Читаем Ночные журавли полностью

Письмо получилось бездумно-нарочитое, невозможное и для понимания, и для сомнения в его искренности.

Сочинял я долго, даже тайно залез в старый мамин ридикюль. Но уже не было стыдно. Наоборот, у чувства измены появился привлекательный оттенок. Оно стало советчиком и тайным другом.

Вынул фотографию молодого мужчины в шляпе, с надписью на обороте: «Над моей жизнью прошел шторм, разметав года и людей. Хочу, очень желаю, обрести с тобой счастье и покой!» Отец нарушил свою клятву. Или остался верным чему-то другому?

Мне тоже хотелось быть верным. Упереться во что-то всей силой души. Пообещать – и стоять насмерть!

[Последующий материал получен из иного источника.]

/-- The units of a journal that cannot be read (R333). -/
def Channel.badJournal (k : Channel) : List Nat := (k.journal.filter (fun j => j.damage == .uncorrectable)).map (·.unit)

/-- Changes every core of a plot. -/
def State.mapCores (s : State) (fn : Fn) (f : CoreState → CoreState) : State := (s.plot fn).cores.foldl (fun (s : State) c => s.modCore c f) s

/-- Changes every channel of a plot. -/
def State.mapChannels (s : State) (fn : Fn) (f : Channel → Channel) : State :=
  { s with channels := s.channels.map (fun c => if c.2.owner == some fn then (c.1, f c.2) else c) }

/-- The mesh holds nothing more of a plot's step (R281, R303). -/
def State.clearMesh (s : State) (fn : Fn) : State :=
  let cs := (s.plot fn).cores
  { s with mesh := { s.mesh with flits := s.mesh.flits.filter (fun f => f.2.fn != fn), uses := s.mesh.uses.filter (fun u => !cs.contains u.router), broken := s.mesh.broken.filter (fun b => !cs.any (fun c => c.toNat == b.1)) }
           system := { s.system with gateUse := s.system.gateUse.filter (fun g => !cs.any (fun c => c.toNat == g.1)) } }

/-! ### Arrival (R54, R303, R329) -/

/-- Whether a posted message of a core is still on its way: in the mesh, or on its way to the granary of its receiver (R54, R59, R267). -/
def State.postedOut (s : State) (c : CoreId) : Bool :=
  s.mesh.flits.any (fun f => f.2.src == c && (match f.2.kind with | .posted _ _ => true | .active _ => true | _ => false)) ||
    s.cores.any (fun k => k.2.traffic.spillWait.any (fun w => w.sender == c)) ||
    s.channels.any (fun k => k.2.writes.any (fun w => w.spill && w.sender == c))

/-- Whether a core meets the conditions of R54. -/
def State.mayArrive (s : State) (cid : CoreId) : Bool :=
  let c := s.core cid
  c.step.main.stopped && c.step.fill.stopped && c.step.haltAt.isNone && c.step.events.isEmpty && c.traffic.sendQueue.isEmpty && c.traffic.outbox.isEmpty && !s.postedOut cid &&
    !(s.plot (c.owner.getD 0)).commons.requests.any (fun r => r.core == cid && !r.accepted)

/-- CORE_ARRIVES (R54, R461). -/
def execCoreArrives (cid : CoreId) (s : State) : Host.Outcome State Fault Refusal :=
  coreCommand s cid (fun _ c => if s.mayArrive cid && !c.totals.arrived then { c with totals.arrived := true, totals.arriveFc := c.step.offset } else c)

/-- Whether nothing of a plot's step is still to land (R303, R319, R329). -/
def State.quiet (s : State) (fn : Fn) : Bool :=
  !s.mesh.flits.any (fun f => f.2.fn == fn) && !s.channels.any (fun c => c.2.owner == some fn && (!c.2.reads.isEmpty || !c.2.writes.isEmpty)) &&
    (s.plot fn).cores.all (fun c => (s.core c).step.events.isEmpty && (s.core c).traffic.spillWait.isEmpty && (s.core c).traffic.held.isEmpty)

/-- Whether only buffered flits are left, and no RECV firing remains to release them (R303). -/
def State.strandedFlits (s : State) (fn : Fn) : List (Nat × Flit) :=
  s.mesh.flits.filter (fun f => f.2.fn == fn && f.2.inBuffer &&
    !((s.core f.2.router).tables.trains.any (fun t => t.2.kind == 4 && t.2.port.toNat == f.2.inPort.toNat && (t.2.link1 == f.2.link1 || f.2.inPort.toNat % 2 == 0) &&
      AMap.get 0 (s.core f.2.router).traffic.slotFired t.1 ≤ t.2.reps)))

/-- SCHED_STRANDED for each stranded flit of a plot that waits at its bell. -/
def State.noteStranded (s : State) (fn : Fn) : State :=
  (s.strandedFlits fn).foldl (fun (s : State) f =>
    (s.modCore f.2.router (fun c => c.report { code := 0x201F, fill := false, offset := c.step.offset, site := f.2.site, slot := 7, d0 := 0, d1 := 0, d2 := 0 })).dropFlit f.1) s

/-! ### Holds (R55, R63, R77, R365, R433, R556) -/

/-- Whether any hold is on. -/
def Holds.any (h : Holds) : Bool := h.reference || h.recordPlace || h.completion || h.thermal || h.partner

/-- CAUSE of the holds on (R63): the lowest number. -/
def Holds.cause (h : Holds) : Nat := if h.reference then 1 else if h.recordPlace then 2 else if h.completion then 3 else if h.thermal then 4 else 0

/-- Bytes of RESULT and BRUISEMAP packets that a plot's backlog holds. -/
def Plot.resultBytes (p : Plot) : Nat := (p.packets.results.map (fun d => 64 * (1 + ceilDiv d.payload.length 64))).foldl (· + ·) 0

/-- Whether the RESULT backlog is above its capacity (R433). -/
def State.backlogFull (s : State) (fn : Fn) : Bool := min (3145728 * s.boundCount fn) 67108864 < (s.plot fn).resultBytes

/-- Whether a bell falls within 10 µs after the loss of SYSREF and is the domain's first since it: the step that it opens runs (R80). `last` is the domain's bell before. -/
def State.justLost (s : State) (last : Option Nat) : Bool :=
  s.hub.time ≤ s.hub.refs.lostAt + 10000 && (match last with | some b => b ≤ s.hub.refs.lostAt | none => true)

/-- The holds that a bell of a plot finds. -/
def State.holdsAt (s : State) (fn : Fn) (last : Option Nat) : Holds :=
  { reference := s.hub.refs.holdover && !s.justLost last, recordPlace := (s.plot fn).run.owesPlace && 8 < s.hub.records.length, completion := s.backlogFull fn
    thermal := (s.plot fn).fieldList.any (fun f => (AMap.get {} s.fieldHold f).held) }

/-! ### Release (R43, R57, R58) -/

/-- Stage 8: the step is released; each field starts at its STEP_RELEASE. -/
def State.openStep (s : State) (fn : Fn) : State :=
  let s := (s.mapCores fn CoreState.beginStep).mapChannels fn (fun k => { k with fired := [], failedFirings := [], stalledInStep := false })
  s.modPlot fn (fun p => { p with rounds := [], bell.held := false, step := { p.step with phase := .running, released := 0, fieldsIn := 0, holds := {}, epoch := none, windowFrom := none, rung := false, ringEvents := [], partner := none } })

/-- What the reeve changes at a bell or restart takes effect: repairs and ceilings (R31, R37, R42). -/
def State.reeveChanges (s : State) (fn : Fn) : State := (s.takeRemaps (some fn)).takeCeilings fn

/-- One management packet of a plot that has stopped takes effect, with its completion (R44). -/
def State.takeLate (s : State) (st : Staged) : State :=
  let r := s.takeMgmt st
  r.1.settle st (s.plot st.p.plot).bell.bell r.2

/-- A plot stops: state 5, its run over, vector 2; then the management packets listed take effect, and so do those accepted since the first abandoned attempt of its step (R44); the other staged packets are refused (R430, log entry 117). The record has been closed before. -/
def State.stopNow (s : State) (fn : Fn) (code : Code) (also : List Staged := []) : State :=
  let since := (s.plot fn).step.retriedAt
  let s := s.modPlot fn (fun p => ({ p with
    place.state := 5
    bell.stopped := true
    bell.held := false
    faults.stopCode := code
    run := p.run.ended
    step := p.step.fresh } : Plot).vector2)
  let s := s.reeveChanges fn
  let late := (s.plot fn).packets.staged.filter (fun st => isMgmt st.type && (match since with | some t => t ≤ st.acceptedAt | none => false))
  let s := s.modPlot fn (fun p => { p with packets.staged := p.packets.staged.filter (fun st => !late.contains st) })
  ((also ++ late).foldl State.takeLate s).refuseStaged fn

/-- A HALT or STOP word of a joined plot to the other members (R524). -/
def State.groupWord (s : State) (fn : Fn) (kind : Nat) : State :=
  let p := s.plot fn
  if p.group.joined then s.groupSend p.group.groupId (bellWord kind p.group.groupId p.bell.bell.toNat 0) else s

/-- A run that stops between steps closes its record with the step that the bell would have opened: a block with no outputs that holds the step's inputs, its events and the stop's entry (R354, R355, R361, log entry 119). -/
def State.closeBetween (s : State) (fn : Fn) (stop : List EventEntry) : State :=
  let p := s.plot fn
  if p.run.isOpen then s.addBlock fn (s.stepBlock fn [] (p.run.events ++ stop)) [3] p.bell.bell else s

/-- A stop at the bell at which the plot stands, after a committed step or at a held bell (R77, R374): the open record closes with CLOSE 3. -/
def State.stopHere (s : State) (fn : Fn) (code : Code) (d0 d1 d2 : Word) : State :=
  let r := s.hubReport fn code true d0 d1 d2
  (((s.queueReport fn r).closeBetween fn [r.stopEvent]).stopNow fn code).groupWord fn 5

/-- A stop of a plot in which no attempt runs: at once, or at the bell that has rung and waits for a lock-step partner (R43, R374). -/
def State.stopBetween (s : State) (fn : Fn) (code : Code) (d0 d1 d2 : Word) : State :=
  if (s.plot fn).step.rung then s.modPlot fn (fun p => { p with step.stopAtBell := some { code := code, d0 := d0, d1 := d1, d2 := d2 } })
  else s.stopHere fn code d0 d1 d2

/-- Both plots of a lock-step pair stop between steps (R401, R403). -/
def State.divergeHere (s : State) (fn : Fn) : State :=
  (s.stopHere fn 0x3007 0 0 (s.hub.faults.partner.setWidth 64)).modHub (fun h => { h with faults.diverged := true })

/-- At a run's first bell the partner's exchange is judged once it is at hand (R400, R403). -/
def State.meetPartner (s : State) (fn : Fn) : State :=
  let p := s.plot fn
  if !p.step.holds.partner then s
  else if (s.port s.hub.faults.lockPort).state != 4 then s.stopHere fn 0x3006 (BitVec.ofNat 64 (2 ^ 63 + s.hub.faults.lockPort.toNat)) (s.hub.faults.partner.setWidth 64) 0
  else
    match p.step.partner with
    | some (.runStart image rows cols seed plotkey) =>
      if image == p.place.imageDigest && rows == p.place.rows && cols == p.place.cols && seed == p.run.seed && plotkey == p.run.plotkey then
        s.setPlot fn { p with step.holds.partner := false, step.partner := none }
      else s.divergeHere fn
    | some (.stopped _) => s.divergeHere fn
    | _ => s

/-- Stage 8, or a hold or a stop instead of it (R63, R77, R80). `last` is the domain's bell before this one. -/
def State.openOrHold (s : State) (fn : Fn) (last : Option Nat) : State :=
  let s := s.meetPartner fn
  let p := s.plot fn
  if p.place.state != 3 then s
  else match p.step.stopAtBell with
  | some r => s.stopHere fn r.code r.d0 r.d1 r.d2
  | none =>
  let h : Holds := { s.holdsAt fn last with partner := p.step.holds.partner }
  if !h.any then s.openStep fn
  else
    s.setPlot fn { p with
      bell := { p.bell with held := true, heldCount := if h.cause = 0 then p.bell.heldCount else satAdd p.bell.heldCount 1, cause := if h.cause = 0 then p.bell.cause else BitVec.ofNat 4 h.cause }
      run.stepHeld := h.reference
      step := { p.step with phase := .held, rung := false, holds := h, heldFrom := s.hub.time, heldStamp := s.stamp } }

/-- A held plot whose holds have all ended is released, after what the reeve still changes (R404). -/
def State.releaseHeld (s : State) (fn : Fn) : State :=
  let p := s.plot fn
  if p.step.phase == .held && !p.step.holds.any then (s.reeveChanges fn).openStep fn else s

/-- The event entry of a hold for loss of reference, with its start and length (R77, R361). -/
def State.holdEvent (s : State) (fn : Fn) : EventEntry :=
  let p := s.plot fn
  { code := 0x4001, bell := p.bell.bell, attempt := 0, kind := 0, site := 0, offset := 0xFFFFFFFF, d0 := p.step.heldStamp, d1 := BitVec.ofNat 64 (s.hub.time - p.step.heldFrom) }

/-- A hold for loss of reference ends and is recorded: REF_LOSS is reported (R77). -/
def State.noteRefHold (s : State) (fn : Fn) : State :=
  let e := s.holdEvent fn
  (s.modPlot fn (fun p => { p with step := { p.step with holds.reference := false, windowFrom := none }, run.events := p.run.events ++ [e] })).plotReport fn 0x4001 false 0 0 0

/-- A hold for loss of reference ends, and the plot is released when no other hold stands (R77). -/
def State.endRefHold (s : State) (fn : Fn) : State := (s.noteRefHold fn).releaseHeld fn

/-- The record and completion holds that no longer stand end (R365, R433). -/
def State.easeHolds (s : State) : State :=
  s.plotNumbers.foldl (fun (s : State) fn =>
    let p := s.plot fn
    if p.step.phase != .held then s
    else
      let h := p.step.holds
      let owes := p.run.owesPlace && 8 < s.hub.records.length
      (s.setPlot fn { p with run.owesPlace := owes, step.holds := { h with recordPlace := h.recordPlace && owes, completion := h.completion && s.backlogFull fn } }).releaseHeld fn) s

/-! ### Abandoning an attempt (R374, R385, R404) -/

/-- DEEP_UE of a journal entry that cannot be read, in the reeve's log (R333). -/
def State.noteJournals (s : State) (fn : Fn) : State :=
  (s.channels.filter (fun c => c.2.owner == some fn)).foldl (fun (s : State) c => c.2.badJournal.foldl (fun (s : State) u => s.logReport 0x3005 (ordinalWord c.2.ordinal) (BitVec.ofNat 64 (c.2.ordinal.toNat * shareUnits + u)) 0) s) s

/-- Everything of the attempt is discarded and the opening bell's state restored (R281, R303, R328, R383, R404). -/
def State.restorePlot (s : State) (fn : Fn) : State :=
  let s := (s.clearMesh fn).noteJournals fn
  let s := ((s.readImages fn).mapCores fn CoreState.restoreStep).mapChannels fn Channel.restoreStep
  s.modPlot fn (fun p => { p with rounds := [], commons.requests := [], sbase := p.sbaseImage, faults.attemptReports := [] })

/-- The count of an abandoned step whose attempt found BELL_OVERRUN (R63). -/
def BellState.countOverrun (b : BellState) (rs : List Report) : BellState :=
  if rs.any (fun r => r.code == 0x4002) then { b with overrun := satAdd b.overrun 1 } else b

/-- An abandoned attempt that stops the plot (R354, R374): a block with no outputs, CLOSE 3, the opening bell's number. -/
def State.abandonStop (s : State) (fn : Fn) (rs : List Report) (k : Nat) : State :=
  let p := s.plot fn
  let r := rs.getD k { code := 0x3001, bell := p.bell.bell, attempt := p.bell.attempt, function := fn, hostTag := p.run.hostTag, time := s.stamp }
  let limit := 3 ≤ p.bell.attempt.toNat && r.cls != .program && r.cls != .system
  let extra : List Report := if limit then [{ r with code := 0x3009, core := 0xFFFFFFFF, offset := 0xFFFFFFFF, site := 0, d0 := 0, d1 := 0, d2 := 0, stop := true, primary := true, fill := false }] else []
  let code := if limit then 0x3009 else r.code
  let s := s.queueReports fn (flagReports (.stop (if limit then rs.length else k)) rs ++ extra)
  let evs := p.run.events ++ p.step.heldEvents ++ s.attemptEvents fn ++ [(extra.getD 0 r).stopEvent]
  let s := s.restorePlot fn
  let evs := evs ++ ((s.plot fn).run.events.drop p.run.events.length)
  let s := s.modPlot fn (fun p => { p with bell := { p.bell.countOverrun rs with attempt := satAdd p.bell.attempt 1 } })
  let s := if p.run.isOpen then s.addBlock fn (s.stepBlock fn [] evs) [3] p.bell.bell else s
  s.stopNow fn code

/-- An abandoned attempt that is to be retried (R385): reports and events are kept, the state restored, and the plot waits for RETRY_RELEASE. -/
def State.abandonRetry (s : State) (fn : Fn) (rs : List Report) (k : Nat) : State :=
  let evs := s.attemptEvents fn
  let s := s.queueReports fn (flagReports (.retry k) rs)
  let s := (s.modPlot fn (fun p => { p with run.events := p.run.events ++ evs })).restorePlot fn
  s.modPlot fn (fun p => { p with
    bell := p.bell.countOverrun rs
    step := { p.step with phase := .abandoned, overruns := p.step.overruns + b2n (rs.any (fun r => r.code == 0x4002)), retried := true, undecided := rs.length ≤ k, fieldsIn := 0, released := 0, epoch := none
                          retriedAt := some (p.step.retriedAt.getD s.hub.time) } })

/-- Whether a residue check event of a matrix operation waits for its column test (R131, R132). -/
def State.testDue (s : State) (fn : Fn) : Bool :=
  (s.plot fn).cores.any (fun c => match (s.core c).checkPending with | some k => !k.1 | none => false)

Написанное письмо я не перечитывал. Запечатал конверт и сразу почувствовал легкость: будто нас только что прервали, и отец продолжает слушать меня. Ведь он знает все движения моей души и разберется в моих мыслях. А просьба о сухофруктах – только предлог. Главная просьба: чтобы не мучился. У меня все хорошо! Только вот встречу в будущем я никак не предлагал…

2

Через месяц пришла посылка!

Был уже яркий мартовский день. Хрустели ветви кленов, пахло морозным черносливом, что лежал, должно быть, в посылке и даже немного слипся.

На почте был другой запах – картона и сургуча.

Мама быстро заполнила бланк, и на прилавок вынесли маленький пакет. Перепутали что-то. Но надпись верна: Ойниной Варваре Владимировне. Фамилия разорвана, читалась как: «Ой, не ной!»

Обратный адрес: Чимкент, до востребования. Ну, правильно: южный город, полный солнца и фруктов.

Почерк с наклоном влево, узкий и рачительный. Остался неизменным за прошедшие годы. В графе для писем – пусто. Наверно, подумал, что говорить со мной еще рано, и главное – объяснять что-либо. И не надо!

Отойдя в сторонку, мы разорвали плотную бумагу, кроша ломкую печать, и вынули новую коричневую книгу – Орфографический словарь русского языка.

В голове мелькнуло: в письме было много ошибок! Будто в школе схватил «двойку». А может даже – «кол»!

Дома я бросил словарь на стол и пошел на улицу.

Еще зимой, когда горы снега в нашем дворе достигали высоты второго этажа, ребятня и взрослые вырубили на двух вершинах крепостные стены, с зубцами и бойницами. Пацаны возили на санках выработанный снег и складывали его отдельно – выбирая себе бомбы и гранаты.

А потом начинался штурм крепости! Мы делились на две стороны: одни оборонялись, другие наступали. Кто были наши, а кто не наши – зависело от победителей.

К весне крепостные стены сильно оплыли, зубцы стерлись, бойницы забились. На солнечной стороне чернели вмятины, покрытые утренней коркой, а склоны горы сильно обледенели.

В тот день мальчишки рубили на них новые ступеньки.

Сверкало солнце, влажно подтаивали снежные крошки на штыковой лопате.

Мимо нас шли студенты. Остановились на минутку и метнули по снежку, вспомнив недавнее детство. Засмеялись, пошли дальше. Но кто-то из пацанов запулил им ответ в спину. Один комок попал в модный дипломат. Пластиковое нутро загремело, словно барабанная дробь к бою!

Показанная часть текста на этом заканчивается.